From the top of the records below, return each line exactly, ending with the line that contains "where the tables map its offset (R132). -/".

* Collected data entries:
*** Begin section ***
/-- Branch by branch: the block that the decoder names is the block of the table. -/
theorem decodeBlock_isOk (ha : off.toNat % 4 = 0) (h : off ∉ singleOffsets) :
    (decodeBlock write off data).isOk = mapped write off.toNat := by
  have hlt : off.toNat < 4096 := off.isLt
  have hsingle : ∀ v ∈ singleOffsets, off.toNat ≠ v.toNat :=
    fun v hv e => h (BitVec.eq_of_toNat_eq e ▸ hv)
  unfold decodeBlock
  simp only [extractLsb'_eq_iff_digit, extractLsb'_toNat_eq_digit, BitVec.toNat_ofNat,
    Nat.reducePow, Nat.reduceMod]
  split_ifs with hcfg hdbg hparam htcfg htstat hcand hss hasm hout <;> rw [Bool.eq_iff_iff]
  · simp [mapped_cfg_iff ha hlt hcfg]
  · simp [mapped_dbg_iff ha hlt hdbg]
  · simp [mapped_param_iff ha hlt hparam]
  · simp [mapped_tcfg_iff ha hlt htcfg]
  · simp [mapped_tstat_iff ha hlt htstat, and_assoc]
  · simp [mapped_cand_iff ha hlt hcand]
  · simp [mapped_ss_iff ha hlt hss, and_assoc]
  · simp [mapped_asm_iff ha hlt hasm]
  · simp [mapped_out_iff ha hlt hout]
  · simp [mapped_outside_blocks hlt hsingle hcfg hdbg hparam htcfg htstat hcand hss hasm hout]

end DecoderPieces

/-! ## The decoder against the tables -/

/-- A word whose reserved bits are 0 decodes exactly where the tables map its offset (R132). -/
theorem decodeFields_isOk (write : Bool) (off : BitVec 12) (data : Word) :
    (decodeFields write off data).isOk = mapped write off.toNat := by
  unfold decodeFields
  split_ifs with hmis
  · have hunmapped : mapped write off.toNat = false :=
      Bool.eq_false_iff.mpr fun h => hmis (aligned_iff.mpr (mapped_aligned h))
    rw [hunmapped, error_isOk]
  · have haligned := aligned_iff.mp (not_not.mp hmis)
    by_cases hmem : off ∈ singleOffsets
    · obtain ⟨d, hd, hok⟩ := decodeSingle_of_mem (write := write) (data := data) hmem
      rw [hd, Option.getD_some, hok]
    · rw [decodeSingle_of_notMem hmem, Option.getD_none, decodeBlock_isOk haligned hmem]

/-- A word decodes exactly where its reserved bits are 0 and the tables map its offset (R132). -/
theorem decode_isOk (w : Txn) :
    (decode w).isOk = (decide (txnReserved w = 0#19) && mapped (txnWrite w) (txnOff w).toNat) := by
  unfold decode
  split_ifs with h
  · rw [decide_eq_false h, Bool.false_and, error_isOk]
  · rw [decide_eq_true (not_not.mp h), Bool.true_and, decodeFields_isOk]

end Sys2Proof

namespace Sys2Proof.Machine

/-! ## The step on a transaction -/

/-- The oldest input, a transaction, is taken and has its whole effect (20_memory.md R107). -/
theorem step_txn {s : State} {w : Txn} {rest : List HostInput} (h : s.inputs = .txn w :: rest) :
    step s = stepTxn w { s with inputs := rest } := by
  simp [step, State.takeInput, h]

theorem stepTxn_of_not_isOk {w : Txn} (h : (decode w).isOk = false) (s : State) :
    stepTxn w s = .next (s.malformed (txnWrite w)) := by
  unfold stepTxn
  split
  · next i hi => rw [hi, ok_isOk] at h; cases h
  · rfl

/-- The malformed transaction as one record update: ERR.BUS is bit 3 (R104, R137). -/
theorem State.malformed_eq (s : State) (write : Bool) :
    s.malformed write =
      { s with err := s.err ||| 0x08#8, response := if write then none else some 0#32 } := by
  cases write <;> rfl

end Sys2Proof.Machine

section
open Sys2Proof Sys2Proof.Machine

/-- Settles O6: both reasons are the negation of `decode_isOk`, so the step runs the malformed
transaction. -/
theorem malformedTransaction : Obligations.MalformedTransaction := by
  unfold Obligations.MalformedTransaction
  intro s w rest hin hbad
  have herr : (decode w).isOk = false := by
    rw [decode_isOk, Bool.and_eq_false_iff, decide_eq_false_iff_not]
    exact hbad
  rw [step_txn hin, stepTxn_of_not_isOk herr, State.malformed_eq]
  rfl

end

/-! PROOFS. The family of 40_signal_conditioner.md: the latch of the in-phase component, and what the
tick of an accepted sample does to the conditioner, the histories and everything else. -/

namespace Sys2Proof.Machine

/-! ## The conditioner in the words of R206 to R215 -/

section Conditioner

variable {g : SignalState} {cfg : CondCfg} {m : F32}

/-- The saturating increment as a number (00_scope.md R13). -/
theorem satinc_toNat (w : Word) : (satinc w).toNat = min (w.toNat + 1) (2 ^ 32 - 1) := by
  rw [satinc_eq, BitVec.toNat_ofNat, Nat.mod_eq_of_lt (by omega)]

theorem SignalState.update_averagesBy (alphaA alphaD : F32) :
    AveragesBy alphaA alphaD m g (g.update alphaA alphaD m) := ⟨rfl, rfl⟩

/-- Above the hysteresis level the silence ends and the live weights average (R210). -/
theorem SignalState.envelope_live (h : isLive g.average cfg.hystFactor m = true) :
    (g.envelope cfg m).silence = 0#32
      ∧ AveragesBy cfg.alphaAvgLive cfg.alphaDevLive m g (g.envelope cfg m) := by
  rw [SignalState.envelope, if_pos h]
  exact ⟨rfl, SignalState.update_averagesBy _ _⟩

/-- At or below the hysteresis level the silence grows, and the silence weights average only once it is
beyond its limit (R211). -/
theorem SignalState.envelope_silent (h : isLive g.average cfg.hystFactor m = false) :
    (g.envelope cfg m).silence.toNat = min (g.silence.toNat + 1) (2 ^ 32 - 1)
      ∧ (cfg.silenceLimit.toNat < (g.envelope cfg m).silence.toNat →
          AveragesBy cfg.alphaAvgSil cfg.alphaDevSil m g (g.envelope cfg m))
      ∧ ((g.envelope cfg m).silence.toNat ≤ cfg.silenceLimit.toNat →
          (g.envelope cfg m).average = g.average ∧ (g.envelope cfg m).deviation = g.deviation) := by
  rw [SignalState.envelope, if_neg (by simp [h])]
  dsimp only
  split
  case isTrue hbeyond =>
    exact ⟨satinc_toNat _, fun _ => SignalState.update_averagesBy _ _,
      fun hwithin => absurd hbeyond (Nat.not_lt.mpr hwithin)⟩
  case isFalse hwithin =>
    exact ⟨satinc_toNat _, fun hbeyond => absurd hbeyond hwithin, fun _ => ⟨rfl, rfl⟩⟩

/-- The conditioner and the advance of the clock together are the rules R206 to R215 and R222. -/
theorem SignalState.conditions_condition (g : SignalState) (cfg : CondCfg) (m : F32) :
    Conditions cfg m g
      { g.condition cfg m with clock := (g.condition cfg m).clock + 1#64 } := by
  refine ⟨?clock, g.condition_value cfg m, ?live, ?silent, ?edgeFast, ?edgeSlow, rfl, rfl⟩
  case clock => exact congrArg (· + 1#64) (g.condition_clock cfg m)
  case live => exact SignalState.envelope_live (g := { g with value := m })
  case silent => exact SignalState.envelope_silent (g := { g with value := m })
  case edgeFast =>
    exact congrArg (expAverage cfg.alphaEdgeFast · m)
      (SignalState.envelope_edgeFast { g with value := m } cfg m)
  case edgeSlow =>
    exact congrArg (expAverage cfg.alphaEdgeSlow · m)
      (SignalState.envelope_edgeSlow { g with value := m } cfg m)

end Conditioner

/-! ## What a tick does to the signal state, the histories and the rest -/

theorem State.tick_sig (s : State) (m : F32) :
    (s.tick m).sig =
      { s.sig.condition s.cfg m with clock := (s.sig.condition s.cfg m).clock + 1#64 } := by
  rw [s.tick_only m]

theorem State.tick_hist (s : State) (m : F32) :
    (s.tick m).hist =
      s.hist.record (ringIndex s.params s.sig.clock) (s.sig.condition s.cfg m) := by
  rw [s.tick_only m]

theorem State.tick_conditions (s : State) (m : F32) :
    Conditions s.cfg m s.sig (s.tick m).sig := by
  rw [s.tick_sig m]
  exact s.sig.conditions_condition s.cfg m

/-- The tick writes the four entries of its clock, and in canonical form a write is read back (R216 to
R219). -/
theorem State.tick_historiesAdvance {s : State} (m : F32)
    (hwf : ∀ chan : BitVec 2, Memory.wf (s.hist.channel chan) = true) :
    HistoriesAdvance s (s.tick m) := by
  intro chan a
  rw [s.tick_sig m, s.tick_hist m, Histories.channel_record, ringIndex_eq_mod]
  by_cases ha : a = s.sig.clock.toNat % s.params.histSize
  · rw [if_pos ha, ha, Memory.read_write_same (hwf chan)]
    rfl
  · rw [if_neg ha, Memory.read_write_other _ _ ha]

theorem State.tick_keeps (s : State) (m : F32) : TickKeeps s (s.tick m) := by
  simp [TickKeeps]

/-! ## The sample instructions -/

theorem State.ready_iff (s : State) :
    s.ready = true ↔
      s.run = true ∧ s.configured = true ∧ s.queue.length + 4 ≤ s.params.outqDepth := by
  simp [State.ready, and_assoc]

theorem exec_wrSampleReal_of_ready {s : State} {x : F32} (hready : s.ready = true)
    (hfinite : isfinite x = true) :
    exec (.wrSampleReal x) s = .next (s.tick (f32abs x)).quiet := by
  simp [exec, execWrSampleReal, hready, hfinite]

theorem writesAs_wrSampleReal : WritesAs 0x020#12 .wrSampleReal :=
  fun d => (decode_mkTxn true 0x020#12 d).trans rfl

theorem writesAs_wrSampleI : WritesAs 0x024#12 .wrSampleI :=
  fun d => (decode_mkTxn true 0x024#12 d).trans rfl

end Sys2Proof.Machine

section
open Sys2Proof Sys2Proof.Machine

/-- Settles O32: READY and a finite component leave only the tick, and the tick's lemmas say the rest;
`quiet` changes the returned value alone. -/
theorem realSample : Obligations.RealSample := by
  unfold Obligations.RealSample
  refine ⟨writesAs_wrSampleReal, fun s x hrun hconf hroom hfinite => ?_⟩
  have hready : s.ready = true := s.ready_iff.mpr ⟨hrun, hconf, hroom⟩
  refine ⟨(s.tick (f32abs x)).quiet, exec_wrSampleReal_of_ready hready hfinite, rfl,
    s.tick_conditions _, ?histories, s.tick_keeps _, s.tick_iValid _, rfl⟩
  rintro ⟨hchannels, -⟩
  exact State.tick_historiesAdvance _ fun chan => (hchannels chan).1

/-- Settles O30: WR_SAMPLE_I has no branch. -/
theorem sampleLatch : Obligations.SampleLatch := by
  unfold Obligations.SampleLatch
  exact ⟨writesAs_wrSampleI, fun _ _ => rfl⟩

end

/-! PROOFS. The family of 41_candidate_bank.md: the computed fields of a row as exact integers, the ROM,
and RD_CAND. -/

namespace Sys2Proof.Machine

/-! ## The period, and that it fits its registers (R253)

A period is at most 1024 carrier cycles and SAMPLE_RATE is a 32-bit word, so that PFX stays below 2^27
and every other computed field, being at most P, far below 2^32. -/

theorem Row.n_le (c : Row) : c.n ≤ 1024 := by cases c <;> decide

theorem periodFx_lt (sampleRate : Word) (c : Row) : periodFx sampleRate c < 2 ^ 27 := by
  have hnum : 256 * sampleRate.toNat * c.n ≤ 256 * 2 ^ 32 * 1024 :=
    Nat.mul_le_mul (Nat.mul_le_mul_left 256 sampleRate.isLt.le) c.n_le
  unfold periodFx carrierHz
  omega

/-- PFX with the constants of R253 written out. -/
theorem periodFx_eq_div (sampleRate : Word) (c : Row) :
    periodFx sampleRate c = (256 * sampleRate.toNat * c.n + 6780000) / 13560000 := by
  simp [periodFx, carrierHz]

/-- The shift of R253 as a division. -/
theorem period_eq_div (sampleRate : Word) (c : Row) :
    period sampleRate c = (periodFx sampleRate c + 128) / 256 :=
  Nat.shiftRight_eq_div_pow _ 8

/-- A field that is at most the period is held by its 32-bit register without loss. -/
theorem toNat_ofNat_of_le_period {sampleRate : Word} {c : Row} {v : Nat}
    (h : v ≤ period sampleRate c) : (BitVec.ofNat 32 v).toNat = v := by
  have hpfx := periodFx_lt sampleRate c
  rw [period_eq_div] at h
  rw [BitVec.toNat_ofNat, Nat.mod_eq_of_lt (by omega)]

/-! ## The lags that depend on the coding (R254) -/

/-- The shift of R254 as a division. -/
theorem tauOf_eq (coding : Coding) (e : Nat) :
    tauOf coding e =
      match coding with
      | .miller => 0
      | .manchester => e
      | .nrz => 0
      | .ppm4 => e / 4 := by
  cases coding
  case miller | manchester | nrz => rfl
  case ppm4 => exact Nat.shiftRight_eq_div_pow e 2

theorem tauOf_le (coding : Coding) (e : Nat) : tauOf coding e ≤ e := by
  cases coding
  case miller | nrz => exact Nat.zero_le e
  case manchester => exact le_rfl
  case ppm4 => exact Nat.shiftRight_le e 2

theorem slotOf_le (coding : Coding) (p : Nat) : slotOf coding p (p / 2) (p / 8) ≤ p := by
  cases coding
  case miller | manchester => exact Nat.div_le_self p 2
  case nrz => exact le_rfl
  case ppm4 => exact Nat.div_le_self p 8

/-- A correlation reads at most one period back (R254): two halves or eight eighths are no more. -/
theorem windowOf_le (coding : Coding) (p : Nat) : windowOf coding p (p / 2) (p / 8) ≤ p := by
  cases coding
  case miller | manchester => exact Nat.mul_div_le p 2
  case nrz => exact le_rfl
  case ppm4 => exact Nat.mul_div_le p 8

/-! ## The fields of a row, as integers -/

section BankRow

variable (params : Params) (cfg : CondCfg) (c : Row)

theorem bankRow_pfx_toNat : (bankRow params cfg c).pfx.toNat = periodFx cfg.sampleRate c :=
  (BitVec.toNat_ofNat _ 64).trans
    (Nat.mod_eq_of_lt ((periodFx_lt cfg.sampleRate c).trans (by decide)))

theorem bankRow_p_toNat : (bankRow params cfg c).p.toNat = period cfg.sampleRate c :=
  toNat_ofNat_of_le_period le_rfl

theorem bankRow_h_toNat : (bankRow params cfg c).h.toNat = period cfg.sampleRate c / 2 :=
  (toNat_ofNat_of_le_period (Nat.shiftRight_le _ 1)).trans (Nat.shiftRight_eq_div_pow _ 1)

theorem bankRow_q_toNat : (bankRow params cfg c).q.toNat = period cfg.sampleRate c / 4 :=
  (toNat_ofNat_of_le_period (Nat.shiftRight_le _ 2)).trans (Nat.shiftRight_eq_div_pow _ 2)

theorem bankRow_e_toNat : (bankRow params cfg c).e.toNat = period cfg.sampleRate c / 8 :=
  (toNat_ofNat_of_le_period (Nat.shiftRight_le _ 3)).trans (Nat.shiftRight_eq_div_pow _ 3)

theorem bankRow_tau_toNat :
    (bankRow params cfg c).tau.toNat = tauOf c.coding (period cfg.sampleRate c / 8) := by
  rw [← Nat.shiftRight_eq_div_pow _ 3]
  exact toNat_ofNat_of_le_period ((tauOf_le _ _).trans (Nat.shiftRight_le _ 3))

theorem bankRow_w_toNat :
    (bankRow params cfg c).w.toNat =
      windowOf c.coding (period cfg.sampleRate c) (period cfg.sampleRate c / 2)
        (period cfg.sampleRate c / 8) := by
  have hle := windowOf_le c.coding (period cfg.sampleRate c)
  rw [← Nat.shiftRight_eq_div_pow _ 1, ← Nat.shiftRight_eq_div_pow _ 3] at hle ⊢
  exact toNat_ofNat_of_le_period hle

theorem bankRow_l_toNat :
    (bankRow params cfg c).l.toNat =
      slotOf c.coding (period cfg.sampleRate c) (period cfg.sampleRate c / 2)
        (period cfg.sampleRate c / 8) := by
  have hle := slotOf_le c.coding (period cfg.sampleRate c)
  rw [← Nat.shiftRight_eq_div_pow _ 1, ← Nat.shiftRight_eq_div_pow _ 3] at hle ⊢
  exact toNat_ofNat_of_le_period hle

theorem bankRow_valid_iff :
    (bankRow params cfg c).valid = true ↔
      8 ≤ period cfg.sampleRate c ∧ period cfg.sampleRate c ≤ params.histSize := by
  simp [bankRow, rowValid]

end BankRow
*** End section ***
* FINAL ANSWER:
/-- Branch by branch: the block that the decoder names is the block of the table. -/
theorem decodeBlock_isOk (ha : off.toNat % 4 = 0) (h : off ∉ singleOffsets) :
    (decodeBlock write off data).isOk = mapped write off.toNat := by
  have hlt : off.toNat < 4096 := off.isLt
  have hsingle : ∀ v ∈ singleOffsets, off.toNat ≠ v.toNat :=
    fun v hv e => h (BitVec.eq_of_toNat_eq e ▸ hv)
  unfold decodeBlock
  simp only [extractLsb'_eq_iff_digit, extractLsb'_toNat_eq_digit, BitVec.toNat_ofNat,
    Nat.reducePow, Nat.reduceMod]
  split_ifs with hcfg hdbg hparam htcfg htstat hcand hss hasm hout <;> rw [Bool.eq_iff_iff]
  · simp [mapped_cfg_iff ha hlt hcfg]
  · simp [mapped_dbg_iff ha hlt hdbg]
  · simp [mapped_param_iff ha hlt hparam]
  · simp [mapped_tcfg_iff ha hlt htcfg]
  · simp [mapped_tstat_iff ha hlt htstat, and_assoc]
  · simp [mapped_cand_iff ha hlt hcand]
  · simp [mapped_ss_iff ha hlt hss, and_assoc]
  · simp [mapped_asm_iff ha hlt hasm]
  · simp [mapped_out_iff ha hlt hout]
  · simp [mapped_outside_blocks hlt hsingle hcfg hdbg hparam htcfg htstat hcand hss hasm hout]

end DecoderPieces

/-! ## The decoder against the tables -/

/-- A word whose reserved bits are 0 decodes exactly where the tables map its offset (R132). -/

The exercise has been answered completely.